Disclaimer: This report is for educational and informational purposes only and does not constitute investment advice or a recommendation tailored to your personal circumstances.

01

Executive Summary

KE Holdings ("Beike", ticker BEKE) is China's leading integrated online–offline housing transaction and services platform, operating the Beike app and the Lianjia brokerage network. In a structurally stressed Chinese property market, BEKE has still managed to grow revenue and stay profitable with strong free cash flow and a net cash balance sheet, while expanding into home renovation and related services.

At ~$17.21 per ADR, BEKE trades at ~38–41x TTM P/E, ~23–26x forward P/E, 1.4–1.6x P/S, and ~2.1x P/B, with EV/Sales ~1.1x and EV/EBITDA ~25–26x. Our base-case DCF (using 2024 free cash flow, mid-single-digit growth, 12% WACC, 2.5% terminal growth) yields an intrinsic value around $13 per ADR, below the current price, while a bull scenario supports the low-20s and a bear scenario the high single digits.

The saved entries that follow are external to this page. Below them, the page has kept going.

/-- The slice of a sample tick (Table 13.3). -/
structure Slice where
  k : Nat := 0
  /-- D: 4,160 channels -/
  d : Nat := 0
  /-- PZ: 520 granules -/
  pz : Nat := 0
  sub : Nat := 0
  clkv : Bool := false
  clkpos : Nat := 0
  /-- of M0–M3, 8 bits each -/
  mev : Nat := 0
  mpos : List Int := [0, 0, 0, 0]
  mspd : List Int := [0, 0, 0, 0]
  mpz : Nat := 0
deriving DecidableEq, Repr

/-- One trigger timer. -/
structure TimerSt where
  running : Bool := false
  start : Nat := 0
  elapsed : Nat := 0
  /-- the tick of the last expiry that a command of its own has brought and counted (R602) -/
  seen : Option Nat := none
deriving DecidableEq, Repr

/-- The trigger sequencer (Chapter 15). -/
structure Trigger where
  /-- Table 15.1 -/
  st : Nat := 0
  level : Nat := 0
  armAt : Nat := 0
  /-- D of the last disarm; a disarm is pending -/
  disarmAt : Nat := 0
  disarming : Bool := false
  value : List Nat := [0, 0, 0, 0, 0, 0, 0, 0]
  timer : Map TimerSt := []
  gate : Bool := false
  summitAt : Nat := 0
  summitK : Nat := 0
  summitTime : Nat := 0
  summitBranch : Nat := 0
  word : Nat := 0
  /-- hold values after policy, holds poisoned, flags -/
  holds : Nat := 0
  poisoned : Nat := 0
  flags : Nat := 0
  /-- the last slice released, none before the first -/
  prev : Option Slice := none
  /-- the last arm, by its tick and whether it was a re-arm, and the tick of the last disarm: for the markers of R634 -/
  armMark : Option (Nat × Bool) := none
  disarmMark : Option Nat := none
deriving DecidableEq, Repr
/-- One capture bank, or BV as number 48 (Chapter 17). -/
structure BankSt where
  /-- Table 17.2 -/
  st : Nat := 0
  /-- where the transition in progress ends: 0 READY, 3 RETENTION, 4 OFF -/
  target : Nat := 0
  /-- real time at which the transition in progress began -/
  since : Nat := 0
  /-- the bank wakes from Off or FAILED, so ZEROING follows -/
  zeroNext : Bool := false
  /-- 5403h: 0 NOT_RUN, 1 PASS, 2 PASS_REPAIRED, 3 FAIL -/
  bist : Nat := 0
  /-- spares mapped at run time, by subarray (R679) -/
  soft : Map Nat := []
  /-- columns replaced by a spare, as subarray × 512 + column -/
  spared : List Nat := []
  /-- failing columns without a spare, as subarray × 512 + column (R679) -/
  bare : List Nat := []
deriving DecidableEq, Repr

/-- A line of the background test's save buffer (R684, R685). -/
structure SaveLine where
  data : Octets
  poison : Bool
  /-- an uncorrectable word of the save buffer (R692) -/
  bad : Bool
deriving DecidableEq, Repr

/-- Capture memory (Chapter 17). [DESIGN CHOICE, log entry 7] -/
structure Memory where
  /-- the fuse load has mapped the fused spares (R678) -/
  fused : Bool := false
  /-- octets of the capture banks by region offset, in canonical form: an octet that reads 0 is not listed -/
  cells : List Host.Cell := []
  /-- lines whose poison bit is set, by region offset, rising -/
  poison : List Nat := []
  /-- words with a single-bit error and words with an uncorrectable error, by offset of the word -/
  single : List Nat := []
  double : List Nat := []
  bank : Map BankSt := []
  /-- background test: phase of 5401h:1, bank, region, passes, abandons of the current region -/
  phase : Nat := 0
  tbank : Nat := 0
  tregion : Nat := 0
  /-- where the next step goes: 0 to the region shown, 1 on to the next, 2 to the first region of a new pass (R684) -/
  visited : Nat := 0
  passes : Nat := 0
  abandons : Nat := 0
  /-- the step in progress is abandoned (R686) -/
  abandoned : Bool := false
  /-- save buffer by line within the region -/
  save : Map SaveLine := []
  /-- the next step is due at this real time -/
  nextStep : Nat := 0
  /-- real time at which the phase in progress has made its word operations, when no foreground access keeps it waiting (Table 17.5) -/
  phaseEnd : Nat := 0
  faultBank : Nat := 0
  faultSub : Nat := 0
  faultCol : Nat := 0
  faultRow : Nat := 0
  faultSrc : Nat := 0
deriving DecidableEq, Repr

/-- A pending GAP (R641). -/
structure Gap where
  /-- 1 BANDWIDTH, 2 SPILL -/
  src : Nat
  count : Nat
  /-- first lost sample tick -/
  first : Nat
deriving DecidableEq, Repr

/-- One ring window (Chapter 16). -/
structure WindowSt where
  /-- STATE as 5030h + w:1 gives it while the window is enabled: 0 none stored since the start (reads IDLE), 2 STORING,
  3 PAUSED, 4 POST, 5 FROZEN, 6 FAULT -/
  st : Nat := 0
  /-- a tick has been stored since the start -/
  had : Bool := false
  wpos : Nat := 0
  summitLine : Option Nat := none
  summit : Bool := false
  summitLost : Bool := false
  wrapped : Bool := false
  lost : Nat := 0
  gap : Option Gap := none
  /-- a block is open: its octets so far and the tick K of its latest TIME record -/
  open_ : Bool := false
  cur : Octets := []
  curK : Nat := 0
  /-- a package-time write or step has applied since the last stored tick (R633) -/
  timeDue : Bool := false
  /-- the last release tick was not stored, or its data was discarded (R638) -/
  keyDue : Bool := true
  /-- release tick of the last record placed (R636) -/
  lastRec : Nat := 0
  /-- release tick at whose end the window freezes (R628) -/
  freezeAt : Option Nat := none
  /-- the window's last start fell at the same tick as the Lead's (R766) -/
  inStep : Bool := false
  /-- sequence numbers of the blocks closed and the octets each used, newest first, as far as they are intact -/
  closed : List (Nat × Nat) := []
deriving DecidableEq, Repr

/-- A line in the write buffer (R639): the window, or 16 when it has started anew since, position, region offset, data. [DEDUCED, log entry 69] -/
structure BufLine where
  win : Nat
  pos : Nat
  off : Nat
  data : Octets
deriving DecidableEq, Repr

/-- A frame of a spill stream in flight (R644–R648). -/
structure SpillFrame where
  /-- number of the frame among all frames of the stream, by which its answers find it -/
  id : Nat
  block : Nat
  lane : Nat
  /-- the capture frame, padded, once encoded -/
  octets : Octets := []
  ulen : Nat := 0
  flen : Nat := 0
  encoded : Bool := false
  /-- lines whose WR_ACK is still to come -/
  acks : Nat := 0
  /-- the producer line has been sent -/
  prodSent : Bool := false
deriving DecidableEq, Repr

/-- One spill stream. -/
structure StreamSt where
  /-- 5110h + s:1 holds WAITSPACE (3) or ERROR (4); 1 otherwise -/
  st : Nat := 1
  next : Nat := 0
  /-- checkpointed values -/
  produced : Nat := 0
  consumed : Nat := 0
  frames : Nat := 0
  lost : Nat := 0
  error : Nat := 0
  lostNew : Bool := false
  flight : List SpillFrame := []
  /-- number of the next frame -/
  nextId : Nat := 0
  /-- real time of the last reread of the consumer line, and one is outstanding -/
  reread : Option Nat := none
  rereading : Bool := false
  ulenTotal : Nat := 0
  frameTotal : Nat := 0
deriving DecidableEq, Repr

/-- Storage writer and spill engine (Chapter 16). -/
structure Storage where
  win : Map WindowSt := []
  stream : Map StreamSt := []
  /-- the write buffer, oldest line first -/
  buf : List BufLine := []
  peak : Nat := 0
  /-- store gate at the end of the last release tick -/
  gate : Bool := false
deriving DecidableEq, Repr

/-- A pending job (R712–R714). -/
structure Job where
  /-- the descriptor, once the device has read it -/
  desc : Octets := []
  /-- 1 the read of its descriptor is outstanding, 2 it is read, 3 running, 4 its write-back is outstanding, 5 its read
  failed, 6 completed, 7 cancelled while its descriptor was being read -/
  st : Nat := 0
  /-- lane it runs on, or 8 for the decompressor -/
  lane : Nat := 0
  /-- real time at which it started on its unit (R723), and its place in the order of starts (R710) -/
  since : Nat := 0
  order : Nat := 0
  /-- DETAIL of a failed read of the descriptor -/
  why : Nat := 0
deriving DecidableEq, Repr

/-- The compression engine (Chapter 18). -/
structure Comp where
  head : Nat := 0
  tail : Nat := 0
  /-- pending jobs by count modulo 32 -/
  job : Map Job := []
  /-- lanes that run: by lane number, the STATE and SOURCE of 5803h -/
  lane : Map (Nat × Nat) := []
  starts : Nat := 0
  lastSlot : Nat := 0
  lastStatus : Nat := 0
  lastDetail : Nat := 0
  /-- octets consumed by all lanes since the last evaluation of the demand (R724) -/
  consumed : Nat := 0
deriving DecidableEq, Repr

/-- The whole device. [DESIGN CHOICE, log entry 5] -/
structure State where
  /-- commands that wait, first in, first out -/
  pending : List Instr := []
  /-- what the device has handed outward, newest first -/
  out : List Output := []
  /-- how many free values have been drawn: the model's own field, no state of the spec -/
  free : Nat := 0
  /-- real time in ns since power was first applied: the model's own clock, which no register shows -/
  now : Nat := 0
  /-- the dictionary store: every object value that differs from its default, by index × 256 + subindex -/
  obj : Map Val := []
  /-- the staged set, oldest entry first (R297) -/
  staged : List Staged := []
  /-- words of the store known to be bad, by object key × 1024 + number of the word within the value (R245). [DESIGN CHOICE, log entry 75] -/
  badWords : List Nat := []
  /-- class O objects that have been committed in this boot or fused (R218), by object key -/
  written : List Nat := []
  /-- the lock of class K (R220) -/
  locked : Bool := false
  power : Power := {}
  clk : Clocks := {}
  boot : Boot := {}
  commit : Commit := {}
  acc : Access := {}
  alerts : Alerts := {}
  sec : Security := {}
  ports : Map PortSt := []
  coh : Coh := {}
  time : TimeBase := {}
  belay : Belay := {}
  probe : Probe := {}
  sig : Signals := {}
  trig : Trigger := {}
  pair : Pair := {}
  mem : Memory := {}
  sto : Storage := {}
  comp : Comp := {}
deriving DecidableEq, Repr

/-- The machine when power is first applied: POR asserted, every register at the value of its Default column, every
memory unlisted. [DESIGN CHOICE, log entry 5] -/
def State.reset : State := {}

end Sys2Proof.Machine
end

Street consensus is tilted bullish (5 Buy / 1 Hold), with an average 12-month price target around $20–21 (low ~$18, high ~$25), implying ~20–25% upside vs. spot. Recently, some brokers (e.g., UBS, Jefferies, Barclays) have trimmed targets and/or ratings to reflect softer housing activity and slower margin improvement.

High-Level Call

Fundamental Quality: Medium-high (dominant platform, net cash, positive FCF, strong brand).
Valuation: Reasonable vs. global prop-tech peers, but not obviously cheap vs. conservative DCF in a very uncertain macro.
Rating: Buy (High Risk) – attractive long-term asset-light leader with structural share gains, but heavily macro- and policy-dependent. Risk-averse or China-underweight investors might treat it as Hold / nibble on deep weakness.
P/E (TTM)
~38–41x
Forward P/E
~23–26x
P/S Ratio
~1.4–1.6x
P/B Ratio
~2.1x
EV/Sales
~1.1x
EV/EBITDA
~25–26x
Dividend Yield
~1.8%
2024 FCF
~$1.15B
02

Company Overview and Business Model

Core Business & Revenue Streams

BEKE operates a platform for housing transactions and related services, combining an online marketplace (Beike app) with a standardized offline brokerage network (Lianjia and partner agencies). Key segments:

  1. Existing Home Transaction Services
    Brokerage and agency services for secondary home sales. Uses its Agent Cooperation Network (ACN) so multiple brokers can share listings and commissions, increasing liquidity and matching efficiency.
  2. New Home Transaction Services
    Sales and marketing solutions for developers (project promotion, sales-room operations, channel management). BEKE earns commission/fees as a % of new home GTV.
  3. Home Renovation & Furnishing
    One-stop renovation and furnishing services (design, materials, construction, furnishing, after-sales maintenance). Expanded via acquisitions/partnerships and is now a meaningful growth pillar (home renovation revenue growing double-digit YoY).
  4. Emerging & Other Services
    Rental management services, property management, housing-related financial services (e.g., mortgage facilitation, insurance), and tech solutions like Realsee 3D/VR visualization.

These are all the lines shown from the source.